After the evening meal, when Ross had gone to bed, I went up to the Sun Deck, Deck 9, the topmost deck on the ship. Stockholm, like Oslo, is some considerable distance inland. Oslo is up a fiord. Stockholm is up a river at the head of an archipelago. I stood and watched as we passed many islands most of them topped by summer houses in ones and twos and threes. Little boats bobbed by. Harsh granite shorelines. Coverings of pine trees. Little girls waving from jetties. The sun setting in the clear Northern air. I felt as though I were flying in an aircraft of my own devising.

Day 13 At Sea

I spent most of this morning in the laundrette sorting out clothes for the final few days of the holiday. It has come down to that now. All of the real excitement and expectation is done. There's a few days to rest up and relax before the return to normality.

I have actually begun to think about home and work again. Not to fret or worry.

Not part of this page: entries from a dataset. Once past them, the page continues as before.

/-- With no chunk and no vector instruction under way, the trap LATE is entered from the slot as it stands. -/
theorem flushPart_handles (hchunk : c.chunk = none) (hpart : c.part = none) : ({ c with chunk := c.chunk.map Chunk.handles } : Ctx).flushPart = c := by
  have hmap : ({ c with chunk := c.chunk.map Chunk.handles } : Ctx) = c := by cases c; simp_all
  rw [hmap, Ctx.flushPart, hpart]

theorem enter_late_keeps (hchunk : c.chunk = none) (hpart : c.part = none) (tval : Word) :
    Ctx.noTrap (c.enter (.of cLATE tval) false).still.noCounts = Ctx.noTrap ({ c with latem := false, latet := true } : Ctx).still.noCounts := by
  unfold Ctx.enter
  simp only [flushPart_handles hchunk hpart, Trap.of, beq_self_eq_true, Bool.not_true, Bool.and_false, Bool.or_true]
  rfl

theorem enter_key (t : Trap) (held : Bool) : (c.enter t held).key = c.key := by
  unfold Ctx.enter Ctx.flushPart
  dsimp only
  split <;> rfl

/-- LATE is taken from a slot that runs outside a region, waits for nothing and stands under no stop. -/
theorem lateTrap_enters (hctx : s.ctx? d k = some s.me) (hrun : s.me.state = .running) (hlevel : s.me.level = .strand) (hlatem : s.me.latem = true)
    (hlatet : s.me.latet = false) (hchunk : s.me.chunk = none) (hsent : s.me.sent = none) (hanswer : s.me.answer = none) (hwait : s.me.wait = none)
    (hpart : s.me.part = none) (hreq : s.me.stopReq = none) (hstep : s.me.stepDue = false) (hending : s.me.ending = false) :
    Completes (.lateTrap d k) s fun t => EnteredTrap (s.mapMe fun c => { c with latem := false, latet := true }) t cLATE s.me.pc s.me.deadline := by
  have hat := ctx?_at hctx
  have htake := takeLate_eq hchunk hlevel hreq hwait
  have hme : s.takeLate.me = s.me.enter (.of cLATE s.me.deadline) false := by rw [htake, mapMe_me, count_me, clearResv_me]
  have hslot : s.inSlot d k (fun s => s.takeLate) = s.takeLate := by
    rw [State.inSlot, focus_of_at hat]
    refine focus_of_at ?_
    rw [hme, at_of_key (f := fun c => c.enter (.of cLATE s.me.deadline) false) (fun _ => enter_key _ _)]
    exact (at_iff _ _ _).2 ⟨rfl, rfl⟩
  have hexec : exec (.lateTrap d k) s = .next s.takeLate := by
    rw [← hslot]
    change execLateTrap d k s = _
    unfold execLateTrap
    simp [hctx, hrun, Ctx.lateDue, hlatem, hlatet, hlevel, Ctx.speculative, hchunk, hsent, hanswer, hpart, hreq, hstep, hending]
  obtain ⟨hepc, hcause, htval, hsystem, hpc⟩ := enter_writes s.me (.of cLATE s.me.deadline) false
  rw [flushPart_handles hchunk hpart] at hepc hcause hpc
  refine ⟨_, hexec, ?_, ?_, ?_, ?_, ?_, ?_, ?_, ?_⟩
  · rw [hme, hepc, Ctx.epcOf]
    simp [Trap.of, word]
  · rw [hme, hcause, Ctx.causeOf, mapMe_me]
    simp [hlevel, Trap.of, cLATE]
  · rw [hme, htval]; rfl
  · rw [hme, hsystem]
  · rw [hme, hpc]; rfl
  · rw [htake, mapMe_mem, count_mem, clearResv_mem]; rfl
  · rw [htake, mapMe_others, count_others, clearResv_others]; rfl
  · rw [SlotKept, hme]
    exact enter_late_keeps hchunk hpart _

/-! ### Migration (R33) -/

theorem migrationArrival_completes {n : Nat} {rest : List Packet} {x : Waiting} (harrive : s.arrive n = some (.migrate x e d, rest)) :
    Completes (.migrationArrival n) s fun t =>
      t.net = rest ∧ (t.die d).ready = (s.die d).ready ++ [{ x with since := s.tick }] ∧ t.mem = s.mem ∧ t.busy = s.busy := by
  have hexec : exec (.migrationArrival n) s = .next (({ s with net := rest } : State).makeReady d { x with since := s.tick }) := by
    change execMigrationArrival n s = _
    unfold execMigrationArrival
    simp only [harrive]
  exact ⟨_, hexec, rfl, makeReady_ready .., rfl, rfl⟩

end Sys2Proof.Machine
end

section
/-! SUPPORT. The events of the reservoirs together (R33, R384 to R413). -/

namespace Sys2Proof.Machine

/-- Settles O49. Each event's effect is a lemma of its own above: the order of the queue and the slot picked (`keys_of_keyed`,
`bestOf_least`, `pickSlot_least`), strands that take a slot (`dispatch_resumed`, `dispatch_new`) and that leave one, where the slots stay
in place while the leaving one is saved (`inSlot_ctx?`, `quiesce_place`, `saveStrand_spots`), waits that try again (`wakeCtx_ctx?`,
`unpark_ready`) and lateness (`lateMark_completes`, `lateTrap_enters`). -/
theorem schedulingEvents : Obligations.SchedulingEvents := by
  unfold Obligations.SchedulingEvents
  intro d e k n a s u c w p x l g f late due st rest y queue o
  dsimp only
  refine ⟨first_of_prio, first_of_sliced, ?resumed, ?yielded, ?bothYielded, bestOf_eq_none_iff queue, ?best, ?picked, ?unpicked, ?dispatch, ?stops, ?park,
    ?parked, ?wake, ?retry, ?bwait, ?gform, ?cancel, lateMark_completes, lateMark_early, ?lateTrap, migrationArrival_completes⟩
  case resumed =>
    rintro ⟨hp, hs⟩ hx hy
    exact keys_of_keyed (before_of_resumed hp hs hx hy) (before_of_resumed hp.symm hs.symm hy hx)
  case yielded =>
    rintro ⟨hp, hs⟩ hx hy
    refine ⟨first_of_yielded hp hs hx hy, fun hsince => ?_⟩
    obtain ⟨hxy, hyx⟩ := before_yielded hp hs hx hy hsince
    exact ⟨keys_of_keyed hxy hyx, keys_of_keyed hyx hxy⟩
  case bothYielded =>
    rintro ⟨hp, hs⟩
    exact first_of_both_yielded hp hs
  case best => exact fun h => ⟨bestOf_mem h, fun hq => bestOf_least hq h⟩
  case picked =>
    intro h
    obtain ⟨htakes, hleast⟩ := pickSlot_least h
    exact ⟨htakes, hleast o⟩
  case unpicked => exact fun h => not_takes_of_pickSlot h k
  case dispatch =>
    intro hslot hbest
    exact ⟨fun hnew hresume => dispatch_resumed hslot hbest hnew hresume,
      fun hnew hcool hfind hstaged hstage hstaging hstart => dispatch_new rfl hslot hbest hnew hcool hfind hstaged hstage hstaging hstart⟩
  case stops =>
    rintro ⟨hctx, -, -⟩ hrun hreq
    refine ⟨fun hlater hleave => ?preempted, fun hlevel => ?system, fun hlater hq hdue hpress hleave => ?quantum⟩
    case preempted =>
      obtain ⟨hfree, w, hw, hstrand, hnew, -⟩ := stopNow_ready (.inr rfl) ((count_ctx? ..).trans hctx) hlater hreq hleave
      exact ⟨_, exec_preemption hctx hrun hreq, hfree, w, hw, hstrand, hnew⟩
    case system =>
      exact ⟨_, exec_preemption hctx hrun hreq, preemption_system hctx hrun hreq hlevel _, preemption_system_mem hctx hreq hlevel _⟩
    case quantum =>
      obtain ⟨hfree, w, hw, hstrand, hnew, hsliced⟩ := stopNow_ready (.inl rfl) ((count_ctx? ..).trans hctx) hlater hreq hleave
      exact ⟨_, exec_quantumExpiry hctx hrun hreq hq hdue hpress, ⟨hfree, w, hw, hstrand, hnew⟩, w, hw, hstrand, hsliced⟩
  case park =>
    rintro ⟨hctx, -, -⟩ hwait hwoken hdue hlevel hsent hreq hleave
    exact ⟨_, exec_park hctx hwait hwoken hdue hlevel hsent hreq, park_completes hctx hleave⟩
  case parked =>
    intro hparked
    refine ⟨deepPark_completes hparked, fun hdeep hdue => ⟨_, exec_deepRetry hparked hdeep hdue, unpark_ready ..⟩, ?_⟩
    rintro haway ⟨hwhat, hlim⟩
    have hready := unpark_ready (s.dropWaiter p.w.strand (homeOf p.wait.loc)) d p
    rw [dropWaiter_tick] at hready
    exact ⟨_, bwaitTimeout_parked hparked haway hwhat hlim, hready⟩
  case wake =>
    intro harrive
    refine ⟨fun hfind hctx => ⟨wakeUp_slot harrive hfind hctx, wakeUp_waits harrive hfind⟩, fun haway hfind => ?_⟩
    exact ⟨_, wakeUp_parked harrive haway hfind, unpark_ready ..⟩
  case retry =>
    rintro ⟨hctx, -, -⟩ hwait hwoken hentry hdue
    have htries := retry_ctx? hctx hwait
    refine ⟨fun hwhat => ⟨_, exec_nackRetry hctx (retryDue_of_due hwait hwoken hentry hdue false ?_ ?_), htries⟩,
      fun hwhat => ⟨_, exec_bwaitPoll hctx (retryDue_of_due hwait hwoken hentry hdue true ?_ ?_), htries⟩⟩
    · rcases hwhat with h | h <;> rw [h] <;> rfl
    · rcases hwhat with h | h <;> rw [h] <;> rfl
    · rw [hwhat]; rfl
    · rw [hwhat]; rfl
  case bwait => exact bwaitTimeout_slot
  case gform => exact gformTimeout_completes
  case cancel =>
    intro hcancelled hslot hctx hlater hreq hend
    exact ⟨_, exec_cancelStop hcancelled hslot, cancelStop_ends hctx hlater hreq hend⟩
  case lateTrap =>
    rintro hctx hrun hlevel hlatem hlatet ⟨hchunk, -⟩ hsent hanswer hwait hpart hreq hstep hending
    exact lateTrap_enters hctx hrun hlevel hlatem hlatet hchunk hsent hanswer hwait hpart hreq hstep hending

Just simply to consider what has been going on in my absence.

For the first half of the holiday, there was the buffer of the second half to make the time seem endless. Now the sands are conspicuously passing through the timer.

And outside events have impinged. Israel has invaded the Lebanon. And the Holy Land is once again, as it has been for four thousand years, the scene of battle and strife. Is it easier to go to war when your god is a god of vengeance who demands an eye for an eye and a tooth for a tooth rather than suggesting that you love your neighbour as yourself? Well, even Christianity's record in that regard is not immaculate.

I asked Melwin, our Cabin Stewart, if he got any time off during the day. He said, "Two hours, sir." So this really is like living in a country house with the staff working long hours to ensure that the family and guests have an easy time of it.

So, having idled the day away, we had an uneventful meal. Well, I say that but everyone round the table voiced some sort of dissatisfaction with the meal - venison that lacked taste, pastry that lacked texture, profiteroles that weren't profiteroles. I know that this isn't luxury (if it were then none of us could afford it). And I know that it is a bit much when you are saying "Oh no, not quail, salmon and venison yet again". But there is something not quite right on this ship.

From day one, when it took such a long time for all the bags to be distributed to the various cabins that there was an apology the following day in the ship's newsletter, there has been a lack of coherence about the service as a whole.

Coupled to that, there is an air of desperation in certain quarters. The casino is empty. The photographers are doing a dire trade. No-one wants to buy the appalling art works that are for sale at auction. The cybercafé has lost business owing to the reduced levels of satellite connection. Fewer and fewer people are booking on the shore excursions. The Chocoholics event this afternoon contained, we were told, not one item which contained chocolate. I am surprised that there was not a riot.

Ross and I went for a drink before bed time. He, like me, thinks that the cruise has been good for us in that it has given us an insight into a few places that we might want to re-visit sometime in the future. He also feels that it has increased his confidence about travelling beyond British shores. However, he like me, wouldn't want to become cruise regulars like some of our fellow passengers.

Ross had another of his non-alcolic cocktails called a Pussy Foot. I had a Planter's Punch. Like the cruise, it was fine but I wouldn't rush to have another.